#### EXERCISE AIM
In the material below, identify each line bearing the word "frameAfter". Reproduce those lines.

#### STUDY MATERIAL

┄┄┄┄┄┄

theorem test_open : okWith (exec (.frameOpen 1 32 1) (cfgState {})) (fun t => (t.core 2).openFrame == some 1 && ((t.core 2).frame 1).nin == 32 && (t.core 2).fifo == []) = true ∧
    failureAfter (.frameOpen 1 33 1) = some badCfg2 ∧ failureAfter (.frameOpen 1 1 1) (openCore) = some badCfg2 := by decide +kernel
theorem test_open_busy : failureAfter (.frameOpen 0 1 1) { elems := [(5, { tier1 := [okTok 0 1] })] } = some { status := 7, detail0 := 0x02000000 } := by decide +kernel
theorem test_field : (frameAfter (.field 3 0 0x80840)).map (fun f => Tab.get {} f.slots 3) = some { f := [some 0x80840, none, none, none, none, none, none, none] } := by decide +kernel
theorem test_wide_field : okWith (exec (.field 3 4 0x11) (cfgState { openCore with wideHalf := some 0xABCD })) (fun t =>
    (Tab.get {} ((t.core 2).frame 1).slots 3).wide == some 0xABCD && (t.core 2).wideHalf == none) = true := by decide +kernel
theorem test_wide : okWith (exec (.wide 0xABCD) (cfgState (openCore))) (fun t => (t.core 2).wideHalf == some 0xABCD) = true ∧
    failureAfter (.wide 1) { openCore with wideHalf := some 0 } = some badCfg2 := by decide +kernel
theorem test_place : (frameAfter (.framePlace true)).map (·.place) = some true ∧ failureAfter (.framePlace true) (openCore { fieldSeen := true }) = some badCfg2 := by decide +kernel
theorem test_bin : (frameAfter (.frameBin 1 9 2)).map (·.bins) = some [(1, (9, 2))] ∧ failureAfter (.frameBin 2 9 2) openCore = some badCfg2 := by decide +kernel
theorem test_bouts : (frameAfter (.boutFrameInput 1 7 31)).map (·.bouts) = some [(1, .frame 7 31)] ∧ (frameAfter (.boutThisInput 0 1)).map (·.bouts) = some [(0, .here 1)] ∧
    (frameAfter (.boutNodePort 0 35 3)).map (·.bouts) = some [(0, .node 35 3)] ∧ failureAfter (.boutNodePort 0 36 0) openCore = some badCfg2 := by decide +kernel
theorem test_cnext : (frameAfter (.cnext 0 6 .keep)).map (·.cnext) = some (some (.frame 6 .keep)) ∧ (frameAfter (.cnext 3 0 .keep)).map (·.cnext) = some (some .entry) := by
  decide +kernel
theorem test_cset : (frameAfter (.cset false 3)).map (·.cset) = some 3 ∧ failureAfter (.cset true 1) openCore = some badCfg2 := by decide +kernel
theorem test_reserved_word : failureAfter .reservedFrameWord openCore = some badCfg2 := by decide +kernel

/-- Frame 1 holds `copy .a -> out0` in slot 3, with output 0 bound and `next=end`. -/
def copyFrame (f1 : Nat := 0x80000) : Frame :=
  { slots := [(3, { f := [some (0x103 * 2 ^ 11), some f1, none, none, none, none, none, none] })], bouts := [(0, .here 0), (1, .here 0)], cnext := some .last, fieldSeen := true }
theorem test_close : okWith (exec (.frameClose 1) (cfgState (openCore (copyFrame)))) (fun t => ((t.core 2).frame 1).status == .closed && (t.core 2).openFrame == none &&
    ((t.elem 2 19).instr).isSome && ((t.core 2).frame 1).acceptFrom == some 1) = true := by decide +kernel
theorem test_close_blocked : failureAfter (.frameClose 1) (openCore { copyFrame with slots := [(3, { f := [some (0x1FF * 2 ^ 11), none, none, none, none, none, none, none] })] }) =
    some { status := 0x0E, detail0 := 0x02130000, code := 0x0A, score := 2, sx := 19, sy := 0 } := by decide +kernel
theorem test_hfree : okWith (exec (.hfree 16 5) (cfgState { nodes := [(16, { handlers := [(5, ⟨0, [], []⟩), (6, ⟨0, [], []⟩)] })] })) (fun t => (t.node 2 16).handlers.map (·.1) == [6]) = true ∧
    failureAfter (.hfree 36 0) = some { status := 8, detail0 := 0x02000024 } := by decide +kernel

┄┄┄┄┄┄

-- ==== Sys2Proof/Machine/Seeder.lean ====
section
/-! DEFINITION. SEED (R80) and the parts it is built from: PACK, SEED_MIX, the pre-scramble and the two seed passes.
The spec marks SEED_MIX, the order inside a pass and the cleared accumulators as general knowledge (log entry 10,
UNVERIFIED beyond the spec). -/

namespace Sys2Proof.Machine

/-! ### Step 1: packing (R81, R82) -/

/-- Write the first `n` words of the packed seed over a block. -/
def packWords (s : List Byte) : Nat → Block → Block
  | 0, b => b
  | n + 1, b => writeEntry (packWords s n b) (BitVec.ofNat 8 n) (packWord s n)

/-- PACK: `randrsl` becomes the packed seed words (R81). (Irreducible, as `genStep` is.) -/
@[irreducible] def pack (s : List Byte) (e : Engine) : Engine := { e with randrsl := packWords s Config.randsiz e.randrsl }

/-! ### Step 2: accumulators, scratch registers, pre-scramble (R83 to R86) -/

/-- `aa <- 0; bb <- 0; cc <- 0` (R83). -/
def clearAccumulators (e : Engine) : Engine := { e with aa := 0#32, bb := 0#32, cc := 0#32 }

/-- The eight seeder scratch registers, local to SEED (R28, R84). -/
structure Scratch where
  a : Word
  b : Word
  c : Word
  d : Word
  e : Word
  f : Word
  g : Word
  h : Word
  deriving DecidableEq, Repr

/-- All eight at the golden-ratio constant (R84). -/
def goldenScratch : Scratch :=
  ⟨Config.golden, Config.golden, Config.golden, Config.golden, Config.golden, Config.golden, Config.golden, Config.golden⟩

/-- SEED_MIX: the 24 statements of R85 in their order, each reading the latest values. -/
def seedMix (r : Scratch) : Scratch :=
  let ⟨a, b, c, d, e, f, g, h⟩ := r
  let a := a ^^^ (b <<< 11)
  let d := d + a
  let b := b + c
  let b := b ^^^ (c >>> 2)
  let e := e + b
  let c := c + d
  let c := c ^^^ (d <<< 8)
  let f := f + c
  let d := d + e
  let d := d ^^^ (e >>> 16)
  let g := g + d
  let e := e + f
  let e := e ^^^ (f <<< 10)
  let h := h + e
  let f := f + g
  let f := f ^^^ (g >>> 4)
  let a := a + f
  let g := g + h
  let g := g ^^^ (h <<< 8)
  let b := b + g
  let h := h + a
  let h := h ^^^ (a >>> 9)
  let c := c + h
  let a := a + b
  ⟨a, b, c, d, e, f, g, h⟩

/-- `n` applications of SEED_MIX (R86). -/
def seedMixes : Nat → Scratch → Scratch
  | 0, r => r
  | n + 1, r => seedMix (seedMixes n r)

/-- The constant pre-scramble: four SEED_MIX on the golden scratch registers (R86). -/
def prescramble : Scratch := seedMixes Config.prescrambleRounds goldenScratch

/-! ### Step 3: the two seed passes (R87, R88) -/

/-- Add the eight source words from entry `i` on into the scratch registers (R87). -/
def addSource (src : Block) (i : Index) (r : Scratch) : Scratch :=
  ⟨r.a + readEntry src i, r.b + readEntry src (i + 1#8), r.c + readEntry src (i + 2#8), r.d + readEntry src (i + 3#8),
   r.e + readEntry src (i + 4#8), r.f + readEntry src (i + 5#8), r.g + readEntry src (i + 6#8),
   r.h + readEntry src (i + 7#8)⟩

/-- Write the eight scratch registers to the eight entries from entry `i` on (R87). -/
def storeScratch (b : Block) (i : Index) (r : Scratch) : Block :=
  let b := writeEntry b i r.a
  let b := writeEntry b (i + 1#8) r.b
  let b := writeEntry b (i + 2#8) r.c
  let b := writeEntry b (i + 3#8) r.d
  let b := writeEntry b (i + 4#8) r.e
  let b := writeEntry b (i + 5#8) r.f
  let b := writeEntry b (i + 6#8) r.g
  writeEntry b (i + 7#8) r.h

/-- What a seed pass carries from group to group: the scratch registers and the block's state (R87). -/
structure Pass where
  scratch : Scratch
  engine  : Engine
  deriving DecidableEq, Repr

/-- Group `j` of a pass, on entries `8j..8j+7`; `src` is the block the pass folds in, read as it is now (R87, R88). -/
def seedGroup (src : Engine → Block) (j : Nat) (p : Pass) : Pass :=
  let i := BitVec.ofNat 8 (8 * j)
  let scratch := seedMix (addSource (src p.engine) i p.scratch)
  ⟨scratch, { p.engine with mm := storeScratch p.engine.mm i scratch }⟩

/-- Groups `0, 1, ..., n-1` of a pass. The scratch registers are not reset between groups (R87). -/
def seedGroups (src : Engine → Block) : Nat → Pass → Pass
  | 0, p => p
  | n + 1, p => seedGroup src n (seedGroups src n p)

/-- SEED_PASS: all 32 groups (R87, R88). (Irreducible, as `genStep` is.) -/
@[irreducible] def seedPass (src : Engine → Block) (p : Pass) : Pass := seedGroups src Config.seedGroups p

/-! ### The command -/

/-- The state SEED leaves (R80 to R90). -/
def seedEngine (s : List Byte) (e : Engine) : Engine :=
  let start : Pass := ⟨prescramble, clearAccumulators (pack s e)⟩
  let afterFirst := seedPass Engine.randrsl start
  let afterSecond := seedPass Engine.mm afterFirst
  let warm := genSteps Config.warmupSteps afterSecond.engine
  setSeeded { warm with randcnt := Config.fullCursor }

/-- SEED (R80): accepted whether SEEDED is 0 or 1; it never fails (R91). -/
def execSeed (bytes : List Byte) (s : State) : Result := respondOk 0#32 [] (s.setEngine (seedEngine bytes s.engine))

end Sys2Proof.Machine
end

┄┄┄┄┄┄

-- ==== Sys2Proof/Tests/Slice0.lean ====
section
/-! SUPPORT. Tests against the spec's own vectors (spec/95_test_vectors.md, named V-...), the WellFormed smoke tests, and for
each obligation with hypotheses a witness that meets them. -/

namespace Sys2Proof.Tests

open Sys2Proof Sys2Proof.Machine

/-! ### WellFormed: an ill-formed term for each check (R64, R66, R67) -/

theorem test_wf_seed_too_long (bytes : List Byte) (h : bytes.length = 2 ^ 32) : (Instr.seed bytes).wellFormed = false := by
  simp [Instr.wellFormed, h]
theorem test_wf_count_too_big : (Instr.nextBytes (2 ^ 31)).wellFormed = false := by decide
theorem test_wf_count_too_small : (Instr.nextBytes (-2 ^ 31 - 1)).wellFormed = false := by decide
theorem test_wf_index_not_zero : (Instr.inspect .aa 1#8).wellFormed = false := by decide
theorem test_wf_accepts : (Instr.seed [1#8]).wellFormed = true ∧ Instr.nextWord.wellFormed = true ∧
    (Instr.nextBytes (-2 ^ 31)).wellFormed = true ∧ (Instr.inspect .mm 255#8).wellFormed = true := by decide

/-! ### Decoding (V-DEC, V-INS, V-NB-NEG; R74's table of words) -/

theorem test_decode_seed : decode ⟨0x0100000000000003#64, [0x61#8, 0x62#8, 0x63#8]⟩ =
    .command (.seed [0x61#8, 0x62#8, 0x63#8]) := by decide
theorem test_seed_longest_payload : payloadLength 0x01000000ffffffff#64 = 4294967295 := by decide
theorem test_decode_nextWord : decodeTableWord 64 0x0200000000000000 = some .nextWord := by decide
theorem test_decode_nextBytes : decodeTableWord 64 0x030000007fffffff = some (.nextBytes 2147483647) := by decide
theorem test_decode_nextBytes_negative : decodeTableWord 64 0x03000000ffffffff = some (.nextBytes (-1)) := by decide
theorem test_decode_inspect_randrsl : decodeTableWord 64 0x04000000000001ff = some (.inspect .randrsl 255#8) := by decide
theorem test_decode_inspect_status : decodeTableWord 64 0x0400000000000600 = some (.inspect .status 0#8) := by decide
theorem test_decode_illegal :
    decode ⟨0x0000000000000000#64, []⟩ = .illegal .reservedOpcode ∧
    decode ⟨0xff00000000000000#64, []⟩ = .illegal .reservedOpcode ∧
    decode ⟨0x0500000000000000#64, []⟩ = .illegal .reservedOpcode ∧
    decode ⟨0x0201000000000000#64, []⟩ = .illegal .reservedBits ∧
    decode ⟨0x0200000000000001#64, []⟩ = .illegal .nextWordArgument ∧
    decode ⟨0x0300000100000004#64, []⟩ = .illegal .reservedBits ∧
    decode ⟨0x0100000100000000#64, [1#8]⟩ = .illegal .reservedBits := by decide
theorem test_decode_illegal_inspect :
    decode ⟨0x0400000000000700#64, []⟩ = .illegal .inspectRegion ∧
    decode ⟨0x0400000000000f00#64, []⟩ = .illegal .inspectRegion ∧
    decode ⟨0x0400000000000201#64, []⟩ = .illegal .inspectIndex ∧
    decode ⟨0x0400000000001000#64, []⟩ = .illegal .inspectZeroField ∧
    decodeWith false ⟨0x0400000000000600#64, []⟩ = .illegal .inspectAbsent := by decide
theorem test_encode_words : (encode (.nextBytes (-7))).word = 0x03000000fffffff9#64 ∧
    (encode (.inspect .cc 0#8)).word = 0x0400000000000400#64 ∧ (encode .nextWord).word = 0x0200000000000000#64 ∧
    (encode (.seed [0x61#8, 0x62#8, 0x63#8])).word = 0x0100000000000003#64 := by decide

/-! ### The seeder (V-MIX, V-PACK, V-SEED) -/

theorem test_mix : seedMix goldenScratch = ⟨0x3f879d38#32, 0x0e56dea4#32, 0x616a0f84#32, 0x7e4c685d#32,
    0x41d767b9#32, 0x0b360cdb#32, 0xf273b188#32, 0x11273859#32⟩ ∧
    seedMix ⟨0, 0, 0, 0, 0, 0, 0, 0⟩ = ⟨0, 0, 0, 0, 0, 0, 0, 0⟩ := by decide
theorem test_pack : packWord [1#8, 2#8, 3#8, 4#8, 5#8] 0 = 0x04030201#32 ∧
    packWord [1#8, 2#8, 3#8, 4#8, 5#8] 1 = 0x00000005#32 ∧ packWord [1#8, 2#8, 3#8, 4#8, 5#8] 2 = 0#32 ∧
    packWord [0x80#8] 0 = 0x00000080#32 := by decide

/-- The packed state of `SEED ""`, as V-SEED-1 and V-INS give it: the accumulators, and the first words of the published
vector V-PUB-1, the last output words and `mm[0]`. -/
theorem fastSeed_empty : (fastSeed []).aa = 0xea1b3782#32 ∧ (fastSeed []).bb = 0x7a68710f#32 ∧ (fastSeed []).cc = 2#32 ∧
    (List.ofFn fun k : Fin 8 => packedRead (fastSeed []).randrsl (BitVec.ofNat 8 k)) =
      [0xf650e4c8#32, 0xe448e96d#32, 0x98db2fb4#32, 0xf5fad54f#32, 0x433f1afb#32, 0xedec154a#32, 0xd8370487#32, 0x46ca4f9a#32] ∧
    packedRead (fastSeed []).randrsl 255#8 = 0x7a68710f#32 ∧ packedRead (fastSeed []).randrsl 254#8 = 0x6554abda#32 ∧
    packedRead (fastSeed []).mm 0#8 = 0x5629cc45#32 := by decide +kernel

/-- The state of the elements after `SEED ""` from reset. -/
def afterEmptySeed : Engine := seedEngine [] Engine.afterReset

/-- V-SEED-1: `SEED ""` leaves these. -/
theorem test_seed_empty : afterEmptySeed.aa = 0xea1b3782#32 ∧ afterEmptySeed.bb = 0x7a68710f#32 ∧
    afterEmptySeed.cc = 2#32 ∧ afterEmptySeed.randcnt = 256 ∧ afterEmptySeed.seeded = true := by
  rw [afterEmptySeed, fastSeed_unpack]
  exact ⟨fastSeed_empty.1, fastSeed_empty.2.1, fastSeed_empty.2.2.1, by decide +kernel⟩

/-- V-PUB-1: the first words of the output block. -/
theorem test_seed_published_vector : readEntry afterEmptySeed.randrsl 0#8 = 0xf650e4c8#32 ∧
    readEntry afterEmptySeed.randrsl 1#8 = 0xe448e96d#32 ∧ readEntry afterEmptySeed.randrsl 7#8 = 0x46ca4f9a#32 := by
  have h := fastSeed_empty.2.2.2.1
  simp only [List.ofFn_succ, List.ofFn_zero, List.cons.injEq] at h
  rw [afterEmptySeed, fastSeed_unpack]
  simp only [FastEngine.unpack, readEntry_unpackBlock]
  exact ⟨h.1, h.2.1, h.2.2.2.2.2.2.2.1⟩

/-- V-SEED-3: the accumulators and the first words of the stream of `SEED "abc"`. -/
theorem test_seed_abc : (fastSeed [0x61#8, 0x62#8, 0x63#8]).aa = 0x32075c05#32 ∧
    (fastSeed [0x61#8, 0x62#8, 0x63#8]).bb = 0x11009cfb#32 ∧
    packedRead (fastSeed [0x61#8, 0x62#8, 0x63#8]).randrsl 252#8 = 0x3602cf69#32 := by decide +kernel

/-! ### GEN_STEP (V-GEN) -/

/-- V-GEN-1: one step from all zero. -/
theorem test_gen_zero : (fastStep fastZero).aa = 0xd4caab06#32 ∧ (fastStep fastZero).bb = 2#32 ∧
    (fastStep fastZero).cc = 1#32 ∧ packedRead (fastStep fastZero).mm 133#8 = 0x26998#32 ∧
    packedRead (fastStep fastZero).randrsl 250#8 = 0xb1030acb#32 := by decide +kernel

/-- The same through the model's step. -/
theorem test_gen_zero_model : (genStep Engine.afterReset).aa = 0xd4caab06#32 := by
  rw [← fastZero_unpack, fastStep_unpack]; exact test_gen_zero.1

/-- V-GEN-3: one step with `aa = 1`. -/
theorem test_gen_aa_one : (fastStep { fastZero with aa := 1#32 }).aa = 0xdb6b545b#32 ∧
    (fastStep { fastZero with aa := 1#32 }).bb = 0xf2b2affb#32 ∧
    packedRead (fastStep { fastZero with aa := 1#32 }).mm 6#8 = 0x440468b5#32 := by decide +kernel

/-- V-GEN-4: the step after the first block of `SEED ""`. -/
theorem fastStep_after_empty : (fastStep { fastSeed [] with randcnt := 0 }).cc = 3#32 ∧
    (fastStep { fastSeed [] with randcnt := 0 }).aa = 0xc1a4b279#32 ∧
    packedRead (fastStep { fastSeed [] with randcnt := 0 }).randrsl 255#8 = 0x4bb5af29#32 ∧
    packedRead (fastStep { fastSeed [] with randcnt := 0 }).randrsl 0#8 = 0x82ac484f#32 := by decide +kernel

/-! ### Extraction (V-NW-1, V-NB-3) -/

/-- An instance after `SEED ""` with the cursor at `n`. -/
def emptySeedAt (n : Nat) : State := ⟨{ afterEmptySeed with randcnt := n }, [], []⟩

┄┄┄┄┄┄

#### SOLVED EXERCISE
theorem test_field : (frameAfter (.field 3 0 0x80840)).map (fun f => Tab.get {} f.slots 3) = some { f := [some 0x80840, none, none, none, none, none, none, none] } := by decide +kernel
theorem test_place : (frameAfter (.framePlace true)).map (·.place) = some true ∧ failureAfter (.framePlace true) (openCore { fieldSeen := true }) = some badCfg2 := by decide +kernel
theorem test_bin : (frameAfter (.frameBin 1 9 2)).map (·.bins) = some [(1, (9, 2))] ∧ failureAfter (.frameBin 2 9 2) openCore = some badCfg2 := by decide +kernel
theorem test_bouts : (frameAfter (.boutFrameInput 1 7 31)).map (·.bouts) = some [(1, .frame 7 31)] ∧ (frameAfter (.boutThisInput 0 1)).map (·.bouts) = some [(0, .here 1)] ∧
    (frameAfter (.boutNodePort 0 35 3)).map (·.bouts) = some [(0, .node 35 3)] ∧ failureAfter (.boutNodePort 0 36 0) openCore = some badCfg2 := by decide +kernel
theorem test_cnext : (frameAfter (.cnext 0 6 .keep)).map (·.cnext) = some (some (.frame 6 .keep)) ∧ (frameAfter (.cnext 3 0 .keep)).map (·.cnext) = some (some .entry) := by
theorem test_cset : (frameAfter (.cset false 3)).map (·.cset) = some 3 ∧ failureAfter (.cset true 1) openCore = some badCfg2 := by decide +kernel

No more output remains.